Os filhos de Exu, na concepção de Barcellos (2001), são indivíduos extremamente inteligentes, rápidos, determinados e carregam as características do

arquétipo de Exu. Cada ser, ou, no caso, cada filho de Exu, absorve a influência das imagens primordiais preexistentes que contribuem para a formação de sua personalidade ou da modelagem de sua psique, sendo que estas ficaram mais acentuadas a partir do momento que cada ser vivencia uma experiência religiosa, ou seja, a iniciação ou feitura.

Cada ser carrega em si os desejos, as tendências que a educação, o meio ambiente e os acontecimentos reprimiram ao longo da existência, a tal ponto que a personalidade inicial encontra-se, devido a isto, mais ou menos modificada. É esta personalidade de base que a iniciação reforça e amplia (BENISTE, 2010, p. 263).

Desse modo, os filhos de Exu são herdeiros natos de seus principais atributos. Com isso, causam problemas nos meios em que vivem, provocando inversões da ordem estabelecida, ou seja, subvertendo as ordens social e culturalmente construídas.

O arquétipo de Exu é muito comum em nossa sociedade onde proliferam pessoas com caráter ambivalentes, ao mesmo tempo boas e más, porém com inclinação para a maldade, o desatino, a obscenidade, a depravação e a corrupção. Pessoas que têm a arte de inspirar confiança e dela abusar, mas que apresentam, em contrapartida, a faculdade de inteligente compreensão dos problemas dos outros e a dar ponderados conselhos, com tanto mais zelo quanto maior a recompensa esperada. As cogitações intelectuais enganadoras e as intrigas políticas lhes convêm particularmente e são, para elas, garantias de sucesso na vida (VERGER, 2002, p. 79-80).

Por este motivo, os filhos de Exu são marcados e sempre vistos com certa desconfiança e medo. Todavia os filhos de Exu não se tornam uma ameaça se não houver desigualdades, injustiças, opressões que necessitem subverter o que está estabelecido em favor dos desfavorecidos, ou seja, Exu entra onde existe brecha, falhas, onde precise de movimentação ou mudanças.

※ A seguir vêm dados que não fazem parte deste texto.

-- ==== Sys2Proof/Certificates/Slice0/Obligations.lean ====
section
/-! DEFINITION. The statements for the provers. A frame is written as one equation between records: the next state,
with the parts the statement has described put back, is the first state with exactly the fields named changed. -/

open Sys2Proof Sys2Proof.Machine

/-! ## Encoding -/

/-- The three fields tile the command word; encoding and decoding are inverse to each other.
The word's own round trip is the spec's inference (R91). -/
def Obligations.FieldsTileTheWord : Prop :=
  (∀ (mode size : BitVec 4) (reg : BitVec 24),
    modeField (encodeFields mode size reg) = mode ∧ sizeField (encodeFields mode size reg) = size ∧
    regField (encodeFields mode size reg) = reg ∧
    encodeFields mode size reg = (mode.setWidth 32 <<< 28) ||| (size.setWidth 32 <<< 24) ||| reg.setWidth 32) ∧
  ∀ w : Word, encodeFields (modeField w) (sizeField w) (regField w) = w

/-- Decoding the words of any well-formed instruction, with any words after them, gives it back with those words.
The default mode codes and the header's layout are the spec's decisions D1 and D18 (log entries 1, 15). -/
def Obligations.DecodeInvertsEncode : Prop :=
  ∀ (i : Instr) (ws : List Word), i.wellFormed = true → decodeWords i.format (encode i ++ ws) = .ok (i, ws)

/-- Every one of the 2^32 words is the encoding of the one well-formed command it decodes to, whose mode is the
word's mode field. -/
def Obligations.EveryWordIsOneCommand : Prop :=
  ∀ w : Word, (decodeCommand w).wellFormed = true ∧ (decodeCommand w).format = .cmd ∧
    modeCode (decodeCommand w) = modeField w ∧ encode (decodeCommand w) = [w]

/-- A few words written out from the encodings of R80, R81, R92 decode to the instructions they stand for (vectors
V-E1, V-E2, V-E5, V-E6, V-E11, V-E9, V-E13, V-E18, V-E19).
The mode codes and the header's layout are the spec's decisions D1 and D18 (log entries 1, 15). -/
def Obligations.SampleWordsDecode : Prop :=
  decodeCommand 0x02001000#32 = .write .word 0x001000#24 ∧
  decodeCommand 0x10001000#32 = .read .byte 0x001000#24 ∧
  decodeCommand 0x21000100#32 = .ioset .half 0x000100#24 ∧
  decodeCommand 0x30000003#32 = .ioclr .byte 0x000003#24 ∧
  decodeCommand 0x40000000#32 = .irqget .byte 0#24 ∧
  decodeCommand 0x5AFFFFFF#32 = .irqmask (.other 10#4) 0xFFFFFF#24 ∧
  decodeCommand 0x6000001F#32 = .irqunmask .byte 31#24 ∧
  decodeCommand 0xFFFFFFFF#32 = .unknownMode15 (.other 15#4) 0xFFFFFF#24 ∧
  decodeWords .blkhdr (wordsOfBytes [0, 0, 0, 0, 0, 0, 0, 0, 0x10, 0, 0, 0, 0, 0, 0, 0]) = .ok (.blkIn 0#32 0x10#64, []) ∧
  decodeWords .blkhdr (wordsOfBytes [1, 0, 0, 0, 0, 0, 0, 0, 0x34, 0x12, 0, 0, 0, 0, 0, 0])
    = .ok (.blkOut 0#32 0x1234#64, [])

/-- Under any injective assignment of mode codes each mode's code selects its command, and a value that is no mode's
code selects an unknown mode. -/
def Obligations.AnyModeCodesSelectTheirCommand : Prop :=
  ∀ (c : Config.ModeCodes) (size : BitVec 4) (reg : BitVec 24), (codeList c).Nodup →
    decodeCommandUnder c (encodeFields c.write size reg) = .write (sizeOfCode size) reg ∧
    decodeCommandUnder c (encodeFields c.read size reg) = .read (sizeOfCode size) reg ∧
    decodeCommandUnder c (encodeFields c.ioset size reg) = .ioset (sizeOfCode size) reg ∧
    decodeCommandUnder c (encodeFields c.ioclr size reg) = .ioclr (sizeOfCode size) reg ∧
    decodeCommandUnder c (encodeFields c.irqget size reg) = .irqget (sizeOfCode size) reg ∧
    decodeCommandUnder c (encodeFields c.irqmask size reg) = .irqmask (sizeOfCode size) reg ∧
    decodeCommandUnder c (encodeFields c.irqunmask size reg) = .irqunmask (sizeOfCode size) reg ∧
    ∀ m : BitVec 4, m ∉ codeList c → 7 ≤ (modeCode (decodeCommandUnder c (encodeFields m size reg))).toNat

/-- R83: the address is the window's base plus the field, which is the concatenation, with no carry. -/
def Obligations.AddressAssembly : Prop :=
  (∀ reg : BitVec 24, periphAddr reg = 0x10000000#32 + reg.setWidth 32 ∧ periphAddr reg = 0x10#8 ++ reg ∧
    (periphAddr reg).toNat = 0x10000000 + reg.toNat) ∧
  periphAddr 0x141200#24 = 0x10141200#32

/-- The line number is the field's low five bits, always in range. -/
def Obligations.LineNumberAssembly : Prop :=
  (∀ reg : BitVec 24, (lineOf reg).toNat = (reg &&& 0x1F#24).toNat ∧ (lineOf reg).toNat < 32) ∧ lineOf 0x000029#24 = 9#5

/-! ## The step -/

/-- A step whose turn is the dispatcher's, about to test a nonempty queue with two steps left or more, or about to pop,
pops the oldest word and is `exec` of the command it decodes to, on the state with the latches written; a command in
flight goes on as `exec` of the command in `CW`. With the default mode codes that command is the opcode table's.
The number of steps in a turn is the model's choice (log entry 7). -/
def Obligations.StepRunsThePoppedCommand : Prop :=
  ∀ (s : State) (n : Nat), s.fatal = false →
    (∀ w ws, (nextTurn s = .dispatcher (n + 2) ∧ s.disp.dstate = .poll) ∨
        (nextTurn s = .dispatcher (n + 1) ∧ s.disp.dstate = .pop) → s.io.rxq = w :: ws →
      step s = exec (decodeCommandUnder s.env.params.modeCodes w)
        { s with
            io.rxq := ws
            disp.cw := w
            disp.addr := 0x10000000#32 + (regField w).setWidth 32
            disp.dstate := .exec 1
            env.agenda := s.env.agenda.tail
            env.budget := n }) ∧
    (∀ k, nextTurn s = .dispatcher (n + 1) → s.disp.dstate = .exec k →
      step s = exec (decodeCommandUnder s.env.params.modeCodes s.disp.cw)
        { s with env.agenda := s.env.agenda.tail, env.budget := n + 1 }) ∧
    (s.env.params.modeCodes = Config.defaultModeCodes →
      ∀ w, decodeCommandUnder s.env.params.modeCodes w = decodeCommand w)

/-- A step whose turn is the backend's, at a job just fetched, gets its first descriptor; with that descriptor got, it
is `exec` of the request the 16 bytes at its pointer spell, on the state with the access recorded.
The header's layout is the spec's decision D18 (log entry 15). -/
def Obligations.StepRunsTheRequestOfTheHeader : Prop :=
  ∀ (s : State) (n : Nat), s.fatal = false → nextTurn s = .backend (n + 1) →
    (s.blk.bstate = .job .header →
      step s = .next
        { s with blk := { s.blk with desc := s.blk.job.cur, bstate := .job .read }, env.agenda := s.env.agenda.tail }) ∧
    ∀ (h : List Byte) (i : Instr), s.blk.bstate = .job .read → h = s.mem.readMany (byteAt s.blk.desc.ptr) 16 →
      decodeRequest (ofBytesLE 32 (h.take 4)) (ofBytesLE 32 ((h.drop 4).take 4)) (ofBytesLE 64 (h.drop 8)) = .ok i →
      step s = exec i
        { s with
            env.agenda := s.env.agenda.tail
            env.budget := n + 1
            env.calls := s.env.calls ++ [.guestRead s.blk.desc.ptr 16] }

/-- A step at a header whose type is neither 0 nor 1 latches type and sector, clears `ERR` and goes on with the
descriptors under `literal`, with the read recorded, as `runOtherRequest` does; under `refuse` the model refuses it.
The switch is the spec's decision D19 (log entry 14), the header's layout its decision D18 (log entry 15). -/
def Obligations.StepRunsARequestOfAnotherType : Prop :=
  ∀ (s : State) (n : Nat) (h : List Byte) (type : Word), s.fatal = false → nextTurn s = .backend (n + 1) →
    s.blk.bstate = .job .read → h = s.mem.readMany (byteAt s.blk.desc.ptr) 16 → type = ofBytesLE 32 (h.take 4) →
    type ≠ 0#32 → type ≠ 1#32 →
    step s = runOtherRequest type (ofBytesLE 64 (h.drop 8))
      { s with
          env.agenda := s.env.agenda.tail
          env.budget := n + 1
          env.calls := s.env.calls ++ [.guestRead s.blk.desc.ptr 16] } ∧
    (s.env.params.unknownType = .literal →
      step s = .next (runJob n
        { s with
            blk := { s.blk with rtype := type, soff := ofBytesLE 64 (h.drop 8), err := 0#8, bstate := .job .next }
            env.agenda := s.env.agenda.tail
            env.budget := n + 1
            env.calls := s.env.calls ++ [.guestRead s.blk.desc.ptr 16] })) ∧
    (s.env.params.unknownType = .refuse → step s = .refused .unknownRequestType)

/-- The dispatcher's loop outside a command: signalled it polls, not signalled it waits, finding the queue empty it goes
idle, and finding a word it is about to pop it, a step of its own; nothing else changes.
The signal as one bit is the model's choice (log entry 8). -/
def Obligations.DispatcherLoopOutsideACommand : Prop :=
  ∀ (s : State) (n : Nat), s.fatal = false → nextTurn s = .dispatcher (n + 1) →
    (s.disp.dstate = .idle → s.io.signal = true →
      step s = .next { s with io.signal := false, disp.dstate := .poll, env.agenda := s.env.agenda.tail }) ∧
    (s.disp.dstate = .idle → s.io.signal = false → step s = .next { s with env.agenda := s.env.agenda.tail }) ∧
    (s.disp.dstate = .poll → s.io.rxq = [] →
      step s = .next { s with disp.dstate := .idle, env.agenda := s.env.agenda.tail }) ∧
    (s.disp.dstate = .poll → s.io.rxq ≠ [] → n = 0 →
      step s = .next { s with disp.dstate := .pop, env.agenda := s.env.agenda.tail })

/-- The transport-availability callback: with interrupts enabled and a word waiting it signals the dispatch loop and
does nothing else; masked, or with no word waiting, it does not run.
The signal as one bit is the model's choice (log entry 8). -/
def Obligations.RxAvailOnlySignals : Prop :=
  ∀ s : State, s.fatal = false → nextTurn s = .rxAvail →
    step s = .next { s with
      io.signal := if s.io.rxq ≠ [] ∧ s.crit.imask = false then true else s.io.signal
      env.agenda := s.env.agenda.tail }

Assim, o arquétipo de Exu influencia a personalidade de seus filhos em função de imagens primordiais preexistentes, representações herdadas que são a base da estrutura arquetípica junto à psique de seus filhos, manifestando tendências instintivas e impulsivas. Nesse sentido, percebemos que os filhos de Exu geram muitos conflitos no que tange à sexualidade e liberação, pois, para uma sociedade conservadora e cristã, tais práticas chocam em virtude de suas exacerbações (haja vista as vidas dos filhos de Exu serem regidas por uma intensa atividade sexual). Os seus ímpetos de liberdade trazem desconfortos para uma sociedade que mantém a sexualidade controlada e vigiada.